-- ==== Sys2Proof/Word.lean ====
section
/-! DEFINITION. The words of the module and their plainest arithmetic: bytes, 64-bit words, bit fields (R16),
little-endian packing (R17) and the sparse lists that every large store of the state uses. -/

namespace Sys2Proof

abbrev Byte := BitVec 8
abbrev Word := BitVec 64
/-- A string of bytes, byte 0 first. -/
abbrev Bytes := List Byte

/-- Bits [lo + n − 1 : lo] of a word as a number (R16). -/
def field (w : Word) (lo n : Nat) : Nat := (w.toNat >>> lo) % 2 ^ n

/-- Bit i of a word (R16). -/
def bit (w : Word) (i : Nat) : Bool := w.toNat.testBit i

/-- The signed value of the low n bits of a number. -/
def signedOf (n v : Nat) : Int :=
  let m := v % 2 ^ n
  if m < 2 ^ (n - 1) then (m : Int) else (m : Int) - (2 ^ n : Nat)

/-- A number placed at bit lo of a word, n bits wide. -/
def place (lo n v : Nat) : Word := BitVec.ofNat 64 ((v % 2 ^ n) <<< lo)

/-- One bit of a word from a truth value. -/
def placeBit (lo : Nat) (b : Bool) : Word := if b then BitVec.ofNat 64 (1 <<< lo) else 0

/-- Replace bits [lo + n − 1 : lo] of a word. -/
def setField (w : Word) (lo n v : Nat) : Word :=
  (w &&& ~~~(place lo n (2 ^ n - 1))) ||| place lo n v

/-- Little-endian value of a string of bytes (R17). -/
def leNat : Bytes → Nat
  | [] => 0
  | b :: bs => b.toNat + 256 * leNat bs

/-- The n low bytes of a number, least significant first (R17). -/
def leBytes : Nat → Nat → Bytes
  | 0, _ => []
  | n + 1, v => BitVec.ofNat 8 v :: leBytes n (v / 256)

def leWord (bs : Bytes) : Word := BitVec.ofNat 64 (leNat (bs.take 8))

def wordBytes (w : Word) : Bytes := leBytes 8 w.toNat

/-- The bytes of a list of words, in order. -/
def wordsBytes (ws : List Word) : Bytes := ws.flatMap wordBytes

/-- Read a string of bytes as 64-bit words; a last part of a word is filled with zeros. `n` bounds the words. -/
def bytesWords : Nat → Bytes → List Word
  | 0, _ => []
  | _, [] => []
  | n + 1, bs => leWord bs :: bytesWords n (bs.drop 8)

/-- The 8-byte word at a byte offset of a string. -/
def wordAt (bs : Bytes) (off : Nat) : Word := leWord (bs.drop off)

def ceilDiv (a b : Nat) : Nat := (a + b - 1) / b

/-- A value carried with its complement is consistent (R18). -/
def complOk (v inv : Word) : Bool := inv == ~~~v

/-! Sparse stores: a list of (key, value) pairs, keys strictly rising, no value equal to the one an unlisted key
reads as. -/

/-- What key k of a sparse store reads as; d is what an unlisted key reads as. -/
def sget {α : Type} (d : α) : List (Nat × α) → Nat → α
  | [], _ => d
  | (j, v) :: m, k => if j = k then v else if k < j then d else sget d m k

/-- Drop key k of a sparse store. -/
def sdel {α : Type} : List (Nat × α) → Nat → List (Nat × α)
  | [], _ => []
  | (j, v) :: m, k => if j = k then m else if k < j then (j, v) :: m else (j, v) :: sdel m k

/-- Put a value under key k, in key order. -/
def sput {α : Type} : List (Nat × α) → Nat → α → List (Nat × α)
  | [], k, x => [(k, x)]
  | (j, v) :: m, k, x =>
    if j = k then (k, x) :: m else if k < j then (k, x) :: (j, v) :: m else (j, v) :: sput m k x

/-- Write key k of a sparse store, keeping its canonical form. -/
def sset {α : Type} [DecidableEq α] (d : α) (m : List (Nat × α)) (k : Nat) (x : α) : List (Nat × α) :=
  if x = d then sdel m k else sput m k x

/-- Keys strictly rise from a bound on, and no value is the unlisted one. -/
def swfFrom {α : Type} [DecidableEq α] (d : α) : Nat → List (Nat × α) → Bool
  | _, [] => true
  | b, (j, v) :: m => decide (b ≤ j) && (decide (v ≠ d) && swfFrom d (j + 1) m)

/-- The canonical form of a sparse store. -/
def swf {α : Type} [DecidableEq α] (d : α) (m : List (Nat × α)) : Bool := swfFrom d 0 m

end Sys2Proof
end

#### Exercise aim
When you respond, give the whole listing again exactly as written.

#### Output
-- ==== Sys2Proof/Word.lean ====
section
/-! DEFINITION. The words of the module and their plainest arithmetic: bytes, 64-bit words, bit fields (R16),
little-endian packing (R17) and the sparse lists that every large store of the state uses. -/

namespace Sys2Proof

abbrev Byte := BitVec 8
abbrev Word := BitVec 64
/-- A string of bytes, byte 0 first. -/
abbrev Bytes := List Byte

/-- Bits [lo + n − 1 : lo] of a word as a number (R16). -/
def field (w : Word) (lo n : Nat) : Nat := (w.toNat >>> lo) % 2 ^ n

/-- Bit i of a word (R16). -/
def bit (w : Word) (i : Nat) : Bool := w.toNat.testBit i

/-- The signed value of the low n bits of a number. -/
def signedOf (n v : Nat) : Int :=
  let m := v % 2 ^ n
  if m < 2 ^ (n - 1) then (m : Int) else (m : Int) - (2 ^ n : Nat)

/-- A number placed at bit lo of a word, n bits wide. -/
def place (lo n v : Nat) : Word := BitVec.ofNat 64 ((v % 2 ^ n) <<< lo)

/-- One bit of a word from a truth value. -/
def placeBit (lo : Nat) (b : Bool) : Word := if b then BitVec.ofNat 64 (1 <<< lo) else 0

/-- Replace bits [lo + n − 1 : lo] of a word. -/
def setField (w : Word) (lo n v : Nat) : Word :=
  (w &&& ~~~(place lo n (2 ^ n - 1))) ||| place lo n v

/-- Little-endian value of a string of bytes (R17). -/
def leNat : Bytes → Nat
  | [] => 0
  | b :: bs => b.toNat + 256 * leNat bs

/-- The n low bytes of a number, least significant first (R17). -/
def leBytes : Nat → Nat → Bytes
  | 0, _ => []
  | n + 1, v => BitVec.ofNat 8 v :: leBytes n (v / 256)

def leWord (bs : Bytes) : Word := BitVec.ofNat 64 (leNat (bs.take 8))

def wordBytes (w : Word) : Bytes := leBytes 8 w.toNat

/-- The bytes of a list of words, in order. -/
def wordsBytes (ws : List Word) : Bytes := ws.flatMap wordBytes

/-- Read a string of bytes as 64-bit words; a last part of a word is filled with zeros. `n` bounds the words. -/
def bytesWords : Nat → Bytes → List Word
  | 0, _ => []
  | _, [] => []
  | n + 1, bs => leWord bs :: bytesWords n (bs.drop 8)

/-- The 8-byte word at a byte offset of a string. -/
def wordAt (bs : Bytes) (off : Nat) : Word := leWord (bs.drop off)

def ceilDiv (a b : Nat) : Nat := (a + b - 1) / b

/-- A value carried with its complement is consistent (R18). -/
def complOk (v inv : Word) : Bool := inv == ~~~v

/-! Sparse stores: a list of (key, value) pairs, keys strictly rising, no value equal to the one an unlisted key
reads as. -/

/-- What key k of a sparse store reads as; d is what an unlisted key reads as. -/
def sget {α : Type} (d : α) : List (Nat × α) → Nat → α
  | [], _ => d
  | (j, v) :: m, k => if j = k then v else if k < j then d else sget d m k

/-- Drop key k of a sparse store. -/
def sdel {α : Type} : List (Nat × α) → Nat → List (Nat × α)
  | [], _ => []
  | (j, v) :: m, k => if j = k then m else if k < j then (j, v) :: m else (j, v) :: sdel m k

/-- Put a value under key k, in key order. -/
def sput {α : Type} : List (Nat × α) → Nat → α → List (Nat × α)
  | [], k, x => [(k, x)]
  | (j, v) :: m, k, x =>
    if j = k then (k, x) :: m else if k < j then (k, x) :: (j, v) :: m else (j, v) :: sput m k x

/-- Write key k of a sparse store, keeping its canonical form. -/
def sset {α : Type} [DecidableEq α] (d : α) (m : List (Nat × α)) (k : Nat) (x : α) : List (Nat × α) :=
  if x = d then sdel m k else sput m k x

/-- Keys strictly rise from a bound on, and no value is the unlisted one. -/
def swfFrom {α : Type} [DecidableEq α] (d : α) : Nat → List (Nat × α) → Bool
  | _, [] => true
  | b, (j, v) :: m => decide (b ≤ j) && (decide (v ≠ d) && swfFrom d (j + 1) m)

/-- The canonical form of a sparse store. -/
def swf {α : Type} [DecidableEq α] (d : α) (m : List (Nat × α)) : Bool := swfFrom d 0 m

end Sys2Proof
end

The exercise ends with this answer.